Going line by line through the entries, count those containing "none" and state only the result.

Recorded information below:

-- ==== Sys2Proof/Certificates/Slice0/Obligations.lean ====
section
/-! DEFINITION. The statements about the block that the provers are asked for. -/
open Sys2Proof Sys2Proof.Machine

/-- A step takes the command at the front of the queue and executes it on the queue's rest (the queue is the model's, log entry 1). -/
def Obligations.FrontCommandIsExecuted : Prop :=
  ∀ (s : State) (c : Instr) (rest : List Instr), step { s with pending := c :: rest } = exec c { s with pending := rest }

/-- A step on an empty queue lets one nanosecond pass and changes nothing else: the model's choice, log entry 1. -/
def Obligations.EmptyQueuePassesOneNanosecond : Prop :=
  ∀ s : State, s.pending = [] → step s = .next { s with time := s.time + 1 }

/-- No command of the table stops the block, and none changes the queue of those that wait. Where the spec leaves a point open, the model's
choice: log entry 1. -/
def Obligations.EveryCommandCompletesAndKeepsTheQueue : Prop :=
  ∀ (i : Instr) (s : State), ∃ t, exec i s = .next t ∧ t.pending = s.pending

/-- A command whose operands name no part of the block changes nothing: the model's choice, log entry 1. -/
def Obligations.IllFormedCommandChangesNothing : Prop :=
  ∀ (i : Instr) (s : State), i.wf = false → exec i s = .next s

/-- Guard has always taken notice of its interrupt condition (R483): the invariant that every step keeps. That Guard looks at the
end of each command is the model's choice, log entry 3. -/
def Obligations.EveryStepLeavesGuardInformed : Prop :=
  ∀ s t : State, s.guardSeen = true → step s = .next t → t.guardSeen = true

/-- Register writes by access code (R5), and narrow or misaligned accesses (R8). Where the spec leaves a point open, the model's
choice: log entry 20. -/
def Obligations.RegisterWritesActByAccessCode : Prop :=
  (∀ (s t : State) (m a : Nat) (v : Word) (r : RegRow), m < 4096 → a < 0x1000000 → s.Reaches m a t → regRow? a = some r →
    isPairLo a = false → (4 ≤ a → isPairLo (a - 4) = false) →
    exec (.registerWrite m a v) s = .next (s.seal (t.wordTake (busAt 65) m a v).acked) ∧
    (0x2000 ≤ a ∧ a < 0x10000 ∨ 0x30000 ≤ a ∧ a < 0x200000 ∨ 0x7C0000 ≤ a ∧ a < 0x800000 →
      t.wordTake (busAt 65) m a v =
        (t.wr a (BitVec.ofNat 32 (r.write (t.rd a).toNat v.toNat))).settle a)) ∧
  (∀ (f : RegField) (old v w i : Nat), f.lo ≤ f.hi →
    (f.write old v w).testBit i =
      if f.lo ≤ i ∧ i ≤ f.hi then
        (match f.acc with
        | .rw => v.testBit i
        | .ro | .wo => old.testBit i
        | .w1c => old.testBit i && !v.testBit i
        | .w1s => old.testBit i || v.testBit i)
      else w.testBit i) ∧
  (∀ (s t : State) (m a len : Nat) (wr : Option (List Byte)), m < 4096 → a < 0x1000000 → 0 < len → len ≤ 8 →
    ¬ (len = 4 ∧ a % 4 = 0) → ¬ (len = 8 ∧ a % 8 = 0) →
    s.domainGate (.reg a) m (regDpa a) = none → t = s.wakeTile (.reg a) →
    (wr = none →
      exec (.unalignedRegisterAccess m a len wr) s = .next (s.seal (t.mcAnswer ⟨St.ok, t.regPeek m a len, false⟩))) ∧
    (∀ d, wr = some d → d.length = len →
      exec (.unalignedRegisterAccess m a len wr) s = .next (s.seal (t.refuse m a St.accessDenied).acked)))

/-- Register pairs (R7). Where the spec leaves a point open, the model's
choice: log entries 15, 16. -/
def Obligations.RegisterPairsActWhole : Prop :=
  ∀ (s t : State) (m a : Nat) (v : Word), m < 4096 → a < 0x1000000 → a % 4 = 0 →
    s.domainGate (.reg a) m (regDpa a) = none → t = s.wakeTile (.reg a) →
    let k := regKey m a
    (isPairLo a = true →
      exec (.pairLoRead m a) s =
        .next (s.seal (State.mcAnswer { t with captured := FMap.setD t.captured k (some ⟨m, t.view m (a + 4)⟩) }
          ⟨St.ok, natLE 4 (t.view m a).toNat, false⟩)) ∧
      ((regRow? a).isSome = true → t.regShut m a = false →
        exec (.pairLoWrite m a v) s =
          .next (s.seal (State.acked { t with held := FMap.setD t.held k (some ⟨m, v⟩) })))) ∧
    (4 ≤ a → isPairLo (a - 4) = true → isPairLo a = false →
      (∀ c, FMap.getD t.captured (k - 4) = some c → c.master = m →
        exec (.pairHiRead m a) s =
          .next (s.seal (State.mcAnswer { t with captured := FMap.setD t.captured (k - 4) none }
            ⟨St.ok, natLE 4 c.value.toNat, false⟩))) ∧
      ((∀ c, FMap.getD t.captured (k - 4) = some c → c.master ≠ m) →
        exec (.pairHiRead m a) s = .next (s.seal (t.mcAnswer ⟨St.ok, natLE 4 (t.view m a).toNat, false⟩))) ∧
      ((regRow? a).isSome = true → t.regShut m a = false →
        (∀ h, FMap.getD t.held (k - 4) = some h → h.master = m →
          exec (.pairHiWrite m a v) s =
            .next (s.seal (State.pairTake { t with held := FMap.setD t.held (k - 4) none } m (a - 4) (some h.value) v).acked)) ∧
        ((∀ h, FMap.getD t.held (k - 4) = some h → h.master ≠ m) →
          exec (.pairHiWrite m a v) s = .next (s.seal (t.pairTake m (a - 4) none v).acked)))) ∧
    (∀ h, State.view { t with held := h } m a = t.view m a)

/-- A request to a target (R25, R34, R35), and the check of its payload (R41, R359). Where the spec leaves a point open, the model's
choice: log entries 14, 18, 19, 21, 105, 106, 134. -/
def Obligations.RequestsAreJudgedThenServed : Prop :=
  ∀ (s : State) (r : Request) (payload : Ecc), r.ok = true →
    (∀ op new, r.kind ≠ .atomic op new) → s.wayHolds (s.region r.dpa r.len) r.master r.len = false →
    (s.region r.dpa r.len = .unmapped →
      exec (.targetRequest r payload) s =
        .next (s.seal ((s.report ⟨St.accessDenied, 0xFF, 2, r.master, r.dpa, 0xFFFF, 0⟩).mcAnswer ⟨St.accessDenied, [], false⟩))) ∧
    (s.region r.dpa r.len = .lost →
      exec (.targetRequest r payload) s = .next (s.seal (s.mcAnswer ⟨0x0604, [], false⟩))) ∧
    (∀ g, s.region r.dpa r.len = g →
      (∃ n o, g = .bench n o) ∨ (∃ o, g = .reg o) ∨ (∃ o, g = .keep o) →
      s.domainGate g r.master r.dpa = none → s.newlyBroken g.table = [] →
      let v := s.verdict g.table r.master r.dpa r.len (g.rights r)
      (v = St.ok ↔
        ∃ i, i < 128 ∧ s.isFaulted g.table i = false ∧ s.grantMatches g.table i r.master r.dpa r.len (g.rights r) = true) ∧
      (v ≠ St.ok →
        exec (.targetRequest r payload) s =
          .next (s.seal ((s.reportDenied ⟨v, g.table, 2, r.master, r.dpa, 0xFFFF, 0⟩).mcAnswer ⟨v, [], false⟩))) ∧
      (v = St.ok →
        (∀ n o, g = .bench n o → r.kind = .read →
          exec (.targetRequest r payload) s =
            .next (s.seal ((s.ungate n).mcAnswer ⟨St.ok, s.bytes (benchAt n o) r.len, s.anyPoison (benchAt n o) r.len || payload = .uncorrectable⟩))) ∧
        (∀ n o, g = .bench n o → r.kind = .write →
          exec (.targetRequest r payload) s = .next (s.seal ((s.ungate n).benchStore n o r.data (payload = .uncorrectable)).acked)) ∧
        (∀ o, g = .keep o → r.kind = .read →
          exec (.targetRequest r payload) s =
            .next (s.seal (s.mcAnswer ⟨St.ok, s.bytes (keepAt o) r.len, s.anyPoison (keepAt o) r.len || payload = .uncorrectable⟩))) ∧
        (∀ o, g = .reg o → o % 4 = 0 → r.len = 4 → r.kind = .read →
          let a := (s.wakeTile g).regRead r.master o
          exec (.targetRequest r payload) s = .next (s.seal (a.2.mcAnswer ⟨St.ok, natLE 4 a.1.toNat, payload = .uncorrectable⟩)))))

End of Recorded information.

> [Solution to this task] 8